> Aim of the task
Write the records out again, unchanged.

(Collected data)
#####
-- ==== Sys2Proof/Config.lean ====
section
/-!
DEFINITION. What the platform fixes. BASE is the one parameter the spec leaves open (00_scope.md R6, D3): State holds
BASE / 64, and this file holds only the value it has in `State.reset`. There is no free value: the spec leaves no
register, field or result unspecified (93_implementation_defined.md).
-/
namespace Sys2Proof.Config

/-- Bytes of the register window (00_scope.md R6: 64 bytes, 16 registers); BASE is a multiple of it. -/
def windowBytes : Nat := 64

/-- BASE / 64 in `State.reset`. DESIGN CHOICE (notes/assumptions/3.md): the spec leaves BASE to the platform; no statement
rests on this value, each is about every window. -/
def windowAtReset : Nat := 0

end Sys2Proof.Config
end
#####
> Answer to this problem
-- ==== Sys2Proof/Config.lean ====
section
/-!
DEFINITION. What the platform fixes. BASE is the one parameter the spec leaves open (00_scope.md R6, D3): State holds
BASE / 64, and this file holds only the value it has in `State.reset`. There is no free value: the spec leaves no
register, field or result unspecified (93_implementation_defined.md).
-/
namespace Sys2Proof.Config

/-- Bytes of the register window (00_scope.md R6: 64 bytes, 16 registers); BASE is a multiple of it. -/
def windowBytes : Nat := 64

/-- BASE / 64 in `State.reset`. DESIGN CHOICE (notes/assumptions/3.md): the spec leaves BASE to the platform; no statement
rests on this value, each is about every window. -/
def windowAtReset : Nat := 0

end Sys2Proof.Config
end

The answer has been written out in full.